### [AIM OF THE EXERCISE]
Could you write out the opening lines of the data, word for word, stopping after the line that contains "parked (R474). -/"?

*** Opening of RECORDS FOR THIS EXERCISE ***

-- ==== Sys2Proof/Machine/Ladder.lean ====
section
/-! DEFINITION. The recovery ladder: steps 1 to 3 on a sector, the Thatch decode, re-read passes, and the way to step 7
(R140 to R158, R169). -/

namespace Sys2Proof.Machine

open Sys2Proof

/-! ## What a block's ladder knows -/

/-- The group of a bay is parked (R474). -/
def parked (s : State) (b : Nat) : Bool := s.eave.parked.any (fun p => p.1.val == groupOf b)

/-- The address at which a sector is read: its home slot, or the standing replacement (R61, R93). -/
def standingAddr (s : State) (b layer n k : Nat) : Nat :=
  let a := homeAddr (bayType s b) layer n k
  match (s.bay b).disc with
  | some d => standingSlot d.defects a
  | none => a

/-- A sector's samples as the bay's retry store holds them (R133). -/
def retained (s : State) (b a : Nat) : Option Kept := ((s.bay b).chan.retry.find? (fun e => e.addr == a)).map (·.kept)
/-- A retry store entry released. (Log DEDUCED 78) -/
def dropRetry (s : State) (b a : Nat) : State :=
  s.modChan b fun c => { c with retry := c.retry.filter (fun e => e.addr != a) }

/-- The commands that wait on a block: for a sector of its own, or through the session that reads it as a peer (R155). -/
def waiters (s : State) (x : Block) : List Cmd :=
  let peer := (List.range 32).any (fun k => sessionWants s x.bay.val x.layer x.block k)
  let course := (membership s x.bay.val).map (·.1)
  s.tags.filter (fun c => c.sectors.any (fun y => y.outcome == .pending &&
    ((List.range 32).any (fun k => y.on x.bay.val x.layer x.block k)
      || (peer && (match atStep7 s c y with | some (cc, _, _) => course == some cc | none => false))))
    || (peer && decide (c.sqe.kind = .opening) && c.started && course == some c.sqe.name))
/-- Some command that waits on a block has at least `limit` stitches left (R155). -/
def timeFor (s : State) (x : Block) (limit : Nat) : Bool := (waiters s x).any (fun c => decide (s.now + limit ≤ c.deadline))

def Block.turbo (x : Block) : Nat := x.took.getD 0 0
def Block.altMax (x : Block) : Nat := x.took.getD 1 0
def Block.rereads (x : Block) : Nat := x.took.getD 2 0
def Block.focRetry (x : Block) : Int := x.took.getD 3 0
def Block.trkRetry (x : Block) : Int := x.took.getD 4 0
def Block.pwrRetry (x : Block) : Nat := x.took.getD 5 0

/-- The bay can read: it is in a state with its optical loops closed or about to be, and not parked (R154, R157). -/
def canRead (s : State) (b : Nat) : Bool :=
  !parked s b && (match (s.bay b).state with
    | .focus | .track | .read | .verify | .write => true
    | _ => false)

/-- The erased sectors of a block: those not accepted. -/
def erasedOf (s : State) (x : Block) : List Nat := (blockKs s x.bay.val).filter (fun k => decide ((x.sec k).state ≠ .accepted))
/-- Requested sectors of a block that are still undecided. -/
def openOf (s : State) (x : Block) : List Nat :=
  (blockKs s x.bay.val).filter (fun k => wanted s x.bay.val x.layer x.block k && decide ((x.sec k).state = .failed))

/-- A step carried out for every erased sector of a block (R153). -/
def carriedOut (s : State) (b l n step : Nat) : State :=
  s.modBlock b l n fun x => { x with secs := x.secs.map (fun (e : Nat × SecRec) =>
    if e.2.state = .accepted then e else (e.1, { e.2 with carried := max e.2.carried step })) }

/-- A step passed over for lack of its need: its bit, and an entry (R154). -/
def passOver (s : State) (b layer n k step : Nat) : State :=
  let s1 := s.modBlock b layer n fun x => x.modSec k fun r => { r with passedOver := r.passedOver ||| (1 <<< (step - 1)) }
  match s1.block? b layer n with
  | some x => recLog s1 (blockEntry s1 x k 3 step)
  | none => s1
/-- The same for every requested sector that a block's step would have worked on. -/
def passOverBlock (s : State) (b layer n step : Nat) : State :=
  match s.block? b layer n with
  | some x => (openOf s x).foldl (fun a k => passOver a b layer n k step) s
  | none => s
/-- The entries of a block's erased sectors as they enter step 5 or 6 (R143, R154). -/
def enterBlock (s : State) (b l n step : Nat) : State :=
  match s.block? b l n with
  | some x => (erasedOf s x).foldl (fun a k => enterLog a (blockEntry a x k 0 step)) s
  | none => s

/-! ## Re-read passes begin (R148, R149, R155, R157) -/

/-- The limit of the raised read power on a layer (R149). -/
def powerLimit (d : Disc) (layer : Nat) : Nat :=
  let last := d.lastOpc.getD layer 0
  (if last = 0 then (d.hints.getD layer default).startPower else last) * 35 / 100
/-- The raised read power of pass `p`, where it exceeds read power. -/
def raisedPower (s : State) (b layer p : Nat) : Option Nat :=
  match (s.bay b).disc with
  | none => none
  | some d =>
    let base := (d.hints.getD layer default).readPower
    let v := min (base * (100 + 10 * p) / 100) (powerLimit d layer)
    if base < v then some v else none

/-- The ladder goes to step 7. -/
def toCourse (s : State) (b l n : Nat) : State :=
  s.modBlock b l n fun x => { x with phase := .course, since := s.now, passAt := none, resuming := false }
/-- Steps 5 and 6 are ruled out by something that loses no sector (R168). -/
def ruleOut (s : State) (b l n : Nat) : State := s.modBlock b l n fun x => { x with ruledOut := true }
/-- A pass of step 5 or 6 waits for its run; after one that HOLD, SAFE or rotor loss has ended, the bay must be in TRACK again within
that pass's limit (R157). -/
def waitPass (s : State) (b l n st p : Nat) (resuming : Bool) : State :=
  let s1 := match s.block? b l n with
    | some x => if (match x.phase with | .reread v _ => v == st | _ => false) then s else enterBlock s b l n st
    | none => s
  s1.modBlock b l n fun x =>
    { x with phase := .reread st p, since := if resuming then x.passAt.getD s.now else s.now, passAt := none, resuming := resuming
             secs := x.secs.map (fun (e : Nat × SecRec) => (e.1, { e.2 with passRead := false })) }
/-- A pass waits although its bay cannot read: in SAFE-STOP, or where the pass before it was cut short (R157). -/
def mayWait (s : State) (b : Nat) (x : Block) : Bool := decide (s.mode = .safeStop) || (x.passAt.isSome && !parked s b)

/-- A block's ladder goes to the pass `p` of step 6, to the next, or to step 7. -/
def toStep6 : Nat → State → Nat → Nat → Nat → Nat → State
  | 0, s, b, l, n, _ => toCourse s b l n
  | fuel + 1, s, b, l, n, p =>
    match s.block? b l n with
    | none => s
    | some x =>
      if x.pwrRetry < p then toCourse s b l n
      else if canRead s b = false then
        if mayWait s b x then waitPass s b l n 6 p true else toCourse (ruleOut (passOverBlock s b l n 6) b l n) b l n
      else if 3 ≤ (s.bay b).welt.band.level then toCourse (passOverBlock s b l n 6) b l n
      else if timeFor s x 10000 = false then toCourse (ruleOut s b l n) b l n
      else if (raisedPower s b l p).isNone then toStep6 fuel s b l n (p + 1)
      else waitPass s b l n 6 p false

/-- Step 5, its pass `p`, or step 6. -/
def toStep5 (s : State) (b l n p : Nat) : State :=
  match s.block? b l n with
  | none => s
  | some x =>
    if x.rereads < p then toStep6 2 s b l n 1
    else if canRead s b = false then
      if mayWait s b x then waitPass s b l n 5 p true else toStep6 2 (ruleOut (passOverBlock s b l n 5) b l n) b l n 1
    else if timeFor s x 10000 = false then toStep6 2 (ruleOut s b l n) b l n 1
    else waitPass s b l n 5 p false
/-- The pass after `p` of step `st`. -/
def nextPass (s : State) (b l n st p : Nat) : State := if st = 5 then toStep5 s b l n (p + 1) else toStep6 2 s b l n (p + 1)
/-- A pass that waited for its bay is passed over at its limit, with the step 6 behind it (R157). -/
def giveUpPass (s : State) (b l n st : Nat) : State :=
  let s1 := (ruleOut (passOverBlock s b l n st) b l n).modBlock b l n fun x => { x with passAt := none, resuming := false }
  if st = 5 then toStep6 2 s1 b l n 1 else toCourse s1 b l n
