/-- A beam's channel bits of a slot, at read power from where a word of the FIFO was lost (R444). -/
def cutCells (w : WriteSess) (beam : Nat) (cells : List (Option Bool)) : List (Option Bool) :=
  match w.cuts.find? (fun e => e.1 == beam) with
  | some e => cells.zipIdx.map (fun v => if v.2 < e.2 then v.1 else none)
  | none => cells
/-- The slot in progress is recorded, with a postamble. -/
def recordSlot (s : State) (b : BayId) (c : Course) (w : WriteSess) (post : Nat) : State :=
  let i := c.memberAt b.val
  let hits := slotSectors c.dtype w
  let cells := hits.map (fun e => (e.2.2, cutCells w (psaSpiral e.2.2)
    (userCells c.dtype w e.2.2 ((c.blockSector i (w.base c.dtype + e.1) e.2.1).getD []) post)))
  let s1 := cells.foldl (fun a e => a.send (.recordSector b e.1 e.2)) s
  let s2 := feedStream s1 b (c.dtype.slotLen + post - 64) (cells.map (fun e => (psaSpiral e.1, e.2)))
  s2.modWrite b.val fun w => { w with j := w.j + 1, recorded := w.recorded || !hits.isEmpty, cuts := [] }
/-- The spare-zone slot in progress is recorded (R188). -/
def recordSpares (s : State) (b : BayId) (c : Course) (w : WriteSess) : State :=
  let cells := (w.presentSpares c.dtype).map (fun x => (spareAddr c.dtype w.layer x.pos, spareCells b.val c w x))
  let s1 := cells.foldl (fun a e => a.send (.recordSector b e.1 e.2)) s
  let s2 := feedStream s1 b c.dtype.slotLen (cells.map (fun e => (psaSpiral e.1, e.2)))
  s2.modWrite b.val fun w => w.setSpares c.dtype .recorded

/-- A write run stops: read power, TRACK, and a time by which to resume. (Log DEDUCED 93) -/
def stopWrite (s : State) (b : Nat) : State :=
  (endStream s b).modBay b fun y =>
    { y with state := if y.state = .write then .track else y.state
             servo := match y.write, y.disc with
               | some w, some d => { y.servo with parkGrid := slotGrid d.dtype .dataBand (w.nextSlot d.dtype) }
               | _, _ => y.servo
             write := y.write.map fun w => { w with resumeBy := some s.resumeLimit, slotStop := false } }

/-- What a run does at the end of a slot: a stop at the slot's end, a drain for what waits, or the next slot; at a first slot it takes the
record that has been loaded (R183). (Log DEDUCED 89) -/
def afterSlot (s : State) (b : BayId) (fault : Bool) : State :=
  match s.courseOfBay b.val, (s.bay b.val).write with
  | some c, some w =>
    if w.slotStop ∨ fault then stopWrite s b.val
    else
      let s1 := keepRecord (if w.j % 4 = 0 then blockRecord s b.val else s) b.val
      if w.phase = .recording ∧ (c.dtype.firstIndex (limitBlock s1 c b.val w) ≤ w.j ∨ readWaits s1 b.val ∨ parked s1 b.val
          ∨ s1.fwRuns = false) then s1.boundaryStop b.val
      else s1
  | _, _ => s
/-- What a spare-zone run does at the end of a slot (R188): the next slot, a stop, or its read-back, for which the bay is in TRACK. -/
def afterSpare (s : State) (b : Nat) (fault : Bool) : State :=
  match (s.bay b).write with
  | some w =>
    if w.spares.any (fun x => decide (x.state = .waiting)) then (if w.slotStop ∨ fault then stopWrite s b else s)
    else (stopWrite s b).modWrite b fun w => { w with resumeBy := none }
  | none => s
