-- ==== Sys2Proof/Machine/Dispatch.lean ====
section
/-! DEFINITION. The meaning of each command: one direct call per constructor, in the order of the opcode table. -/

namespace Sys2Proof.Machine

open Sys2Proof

*** Close of RECORDS FOR THIS EXERCISE ***

### [OUTPUT OF THE EXERCISE]
-- ==== Sys2Proof/Machine/Ladder.lean ====
section
/-! DEFINITION. The recovery ladder: steps 1 to 3 on a sector, the Thatch decode, re-read passes, and the way to step 7
(R140 to R158, R169). -/

namespace Sys2Proof.Machine

open Sys2Proof

/-! ## What a block's ladder knows -/

/-- The group of a bay is parked (R474). -/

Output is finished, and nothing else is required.